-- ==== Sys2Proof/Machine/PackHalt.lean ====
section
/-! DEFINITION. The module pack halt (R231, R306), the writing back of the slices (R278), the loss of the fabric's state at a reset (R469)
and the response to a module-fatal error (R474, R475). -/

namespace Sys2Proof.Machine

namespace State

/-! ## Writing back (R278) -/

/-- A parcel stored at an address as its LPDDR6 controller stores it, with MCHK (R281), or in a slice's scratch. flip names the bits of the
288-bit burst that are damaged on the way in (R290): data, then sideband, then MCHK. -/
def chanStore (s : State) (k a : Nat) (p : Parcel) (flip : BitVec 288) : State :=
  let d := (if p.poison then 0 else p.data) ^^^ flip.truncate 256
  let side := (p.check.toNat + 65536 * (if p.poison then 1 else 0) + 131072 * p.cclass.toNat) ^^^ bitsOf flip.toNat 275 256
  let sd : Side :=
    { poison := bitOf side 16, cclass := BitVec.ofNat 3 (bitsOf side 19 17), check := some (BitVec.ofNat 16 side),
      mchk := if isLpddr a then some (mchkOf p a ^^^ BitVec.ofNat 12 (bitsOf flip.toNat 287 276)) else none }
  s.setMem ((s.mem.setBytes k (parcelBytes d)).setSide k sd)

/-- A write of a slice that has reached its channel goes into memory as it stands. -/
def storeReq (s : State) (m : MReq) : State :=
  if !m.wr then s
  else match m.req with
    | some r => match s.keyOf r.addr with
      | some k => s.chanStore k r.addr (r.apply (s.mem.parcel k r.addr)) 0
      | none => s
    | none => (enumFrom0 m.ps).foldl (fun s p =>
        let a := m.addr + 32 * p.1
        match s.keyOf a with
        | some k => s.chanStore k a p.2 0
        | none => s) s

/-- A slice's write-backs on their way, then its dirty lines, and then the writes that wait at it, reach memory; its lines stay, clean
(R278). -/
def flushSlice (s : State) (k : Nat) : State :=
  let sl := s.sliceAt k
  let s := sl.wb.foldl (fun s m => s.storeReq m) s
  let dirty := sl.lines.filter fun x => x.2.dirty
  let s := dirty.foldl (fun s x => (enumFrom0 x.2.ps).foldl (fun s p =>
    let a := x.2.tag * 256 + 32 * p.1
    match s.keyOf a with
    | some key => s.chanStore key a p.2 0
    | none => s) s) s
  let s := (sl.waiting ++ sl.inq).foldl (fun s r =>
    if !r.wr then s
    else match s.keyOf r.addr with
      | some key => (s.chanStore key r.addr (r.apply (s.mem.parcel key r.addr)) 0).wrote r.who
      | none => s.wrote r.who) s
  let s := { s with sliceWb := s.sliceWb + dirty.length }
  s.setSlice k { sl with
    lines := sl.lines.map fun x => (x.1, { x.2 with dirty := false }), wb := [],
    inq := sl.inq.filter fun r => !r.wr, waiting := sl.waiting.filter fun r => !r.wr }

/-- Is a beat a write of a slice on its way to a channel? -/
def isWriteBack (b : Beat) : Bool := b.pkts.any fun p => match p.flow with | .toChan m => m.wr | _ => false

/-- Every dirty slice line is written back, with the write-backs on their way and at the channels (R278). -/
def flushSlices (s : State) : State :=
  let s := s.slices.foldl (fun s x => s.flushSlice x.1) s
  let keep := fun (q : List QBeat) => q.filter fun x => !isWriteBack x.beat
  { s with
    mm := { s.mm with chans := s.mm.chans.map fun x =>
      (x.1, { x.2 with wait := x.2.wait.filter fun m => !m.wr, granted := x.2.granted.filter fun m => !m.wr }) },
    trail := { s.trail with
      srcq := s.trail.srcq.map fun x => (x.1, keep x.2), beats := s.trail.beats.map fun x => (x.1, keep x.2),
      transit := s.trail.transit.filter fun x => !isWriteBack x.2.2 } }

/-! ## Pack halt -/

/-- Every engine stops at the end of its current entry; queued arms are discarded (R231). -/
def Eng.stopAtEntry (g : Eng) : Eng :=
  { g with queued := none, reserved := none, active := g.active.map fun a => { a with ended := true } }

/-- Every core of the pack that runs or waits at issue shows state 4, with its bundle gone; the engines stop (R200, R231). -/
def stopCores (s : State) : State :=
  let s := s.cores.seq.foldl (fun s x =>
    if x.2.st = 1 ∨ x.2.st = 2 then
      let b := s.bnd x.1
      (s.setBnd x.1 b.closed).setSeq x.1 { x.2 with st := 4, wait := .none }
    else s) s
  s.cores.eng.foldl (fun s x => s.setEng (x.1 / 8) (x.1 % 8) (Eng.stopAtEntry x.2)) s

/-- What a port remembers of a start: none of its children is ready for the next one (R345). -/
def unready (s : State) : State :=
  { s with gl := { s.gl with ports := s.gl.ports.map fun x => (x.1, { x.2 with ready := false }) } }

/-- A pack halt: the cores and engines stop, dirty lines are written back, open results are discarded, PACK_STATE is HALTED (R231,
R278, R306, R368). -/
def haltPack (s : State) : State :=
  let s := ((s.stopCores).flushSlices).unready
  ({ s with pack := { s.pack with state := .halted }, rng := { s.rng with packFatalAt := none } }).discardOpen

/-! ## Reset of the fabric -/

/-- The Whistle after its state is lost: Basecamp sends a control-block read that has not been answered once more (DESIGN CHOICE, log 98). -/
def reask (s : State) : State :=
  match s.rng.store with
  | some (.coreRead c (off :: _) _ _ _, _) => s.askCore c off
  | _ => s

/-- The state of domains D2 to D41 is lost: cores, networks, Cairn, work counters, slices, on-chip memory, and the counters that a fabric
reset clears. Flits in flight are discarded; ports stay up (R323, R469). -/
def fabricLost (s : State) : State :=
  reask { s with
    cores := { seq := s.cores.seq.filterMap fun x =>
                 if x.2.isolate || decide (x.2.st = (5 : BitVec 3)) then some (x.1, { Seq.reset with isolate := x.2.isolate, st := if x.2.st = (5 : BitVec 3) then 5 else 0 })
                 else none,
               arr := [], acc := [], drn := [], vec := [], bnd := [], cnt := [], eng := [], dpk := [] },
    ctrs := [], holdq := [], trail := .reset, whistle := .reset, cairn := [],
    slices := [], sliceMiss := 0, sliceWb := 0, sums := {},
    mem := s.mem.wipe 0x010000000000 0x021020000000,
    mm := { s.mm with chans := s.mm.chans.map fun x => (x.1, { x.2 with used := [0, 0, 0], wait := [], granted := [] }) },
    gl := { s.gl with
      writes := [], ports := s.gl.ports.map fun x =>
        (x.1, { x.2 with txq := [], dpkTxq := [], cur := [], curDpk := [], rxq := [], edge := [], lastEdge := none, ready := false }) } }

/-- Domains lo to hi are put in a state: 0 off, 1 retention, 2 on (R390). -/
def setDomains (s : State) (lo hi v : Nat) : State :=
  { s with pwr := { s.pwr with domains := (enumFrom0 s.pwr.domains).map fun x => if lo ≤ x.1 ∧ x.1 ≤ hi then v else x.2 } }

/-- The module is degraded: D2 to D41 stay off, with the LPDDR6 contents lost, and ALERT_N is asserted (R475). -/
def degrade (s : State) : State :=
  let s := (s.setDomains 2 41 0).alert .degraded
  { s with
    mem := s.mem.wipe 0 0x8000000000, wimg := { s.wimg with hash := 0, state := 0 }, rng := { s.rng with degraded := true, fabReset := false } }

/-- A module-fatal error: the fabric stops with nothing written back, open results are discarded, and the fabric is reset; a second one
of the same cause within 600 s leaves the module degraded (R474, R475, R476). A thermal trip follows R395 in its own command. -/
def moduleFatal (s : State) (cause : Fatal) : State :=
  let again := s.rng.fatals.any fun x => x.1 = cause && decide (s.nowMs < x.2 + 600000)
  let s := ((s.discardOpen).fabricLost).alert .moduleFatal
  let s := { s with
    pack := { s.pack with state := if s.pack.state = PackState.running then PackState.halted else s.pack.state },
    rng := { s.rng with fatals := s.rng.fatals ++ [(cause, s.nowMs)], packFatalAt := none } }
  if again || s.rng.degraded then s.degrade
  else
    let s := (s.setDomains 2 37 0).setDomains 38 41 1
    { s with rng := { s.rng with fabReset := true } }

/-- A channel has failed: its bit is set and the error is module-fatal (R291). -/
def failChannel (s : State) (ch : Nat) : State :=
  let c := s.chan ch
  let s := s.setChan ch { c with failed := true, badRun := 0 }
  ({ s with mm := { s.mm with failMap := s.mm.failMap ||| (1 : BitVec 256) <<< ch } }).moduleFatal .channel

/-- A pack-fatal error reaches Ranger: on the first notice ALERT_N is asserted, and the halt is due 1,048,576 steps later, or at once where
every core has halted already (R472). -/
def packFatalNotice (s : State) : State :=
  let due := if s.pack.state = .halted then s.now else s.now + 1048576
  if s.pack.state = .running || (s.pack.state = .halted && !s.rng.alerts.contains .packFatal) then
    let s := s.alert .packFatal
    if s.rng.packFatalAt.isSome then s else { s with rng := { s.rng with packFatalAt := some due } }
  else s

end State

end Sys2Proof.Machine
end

> _Task_
What you give back should be exactly the lines of the data above from the line with "let c := s.chan ch" through the line with "every core has halted already (R472). -/", both of those included, and nothing more.

> _Written solution_
  let c := s.chan ch
  let s := s.setChan ch { c with failed := true, badRun := 0 }
  ({ s with mm := { s.mm with failMap := s.mm.failMap ||| (1 : BitVec 256) <<< ch } }).moduleFatal .channel

/-- A pack-fatal error reaches Ranger: on the first notice ALERT_N is asserted, and the halt is due 1,048,576 steps later, or at once where
every core has halted already (R472). -/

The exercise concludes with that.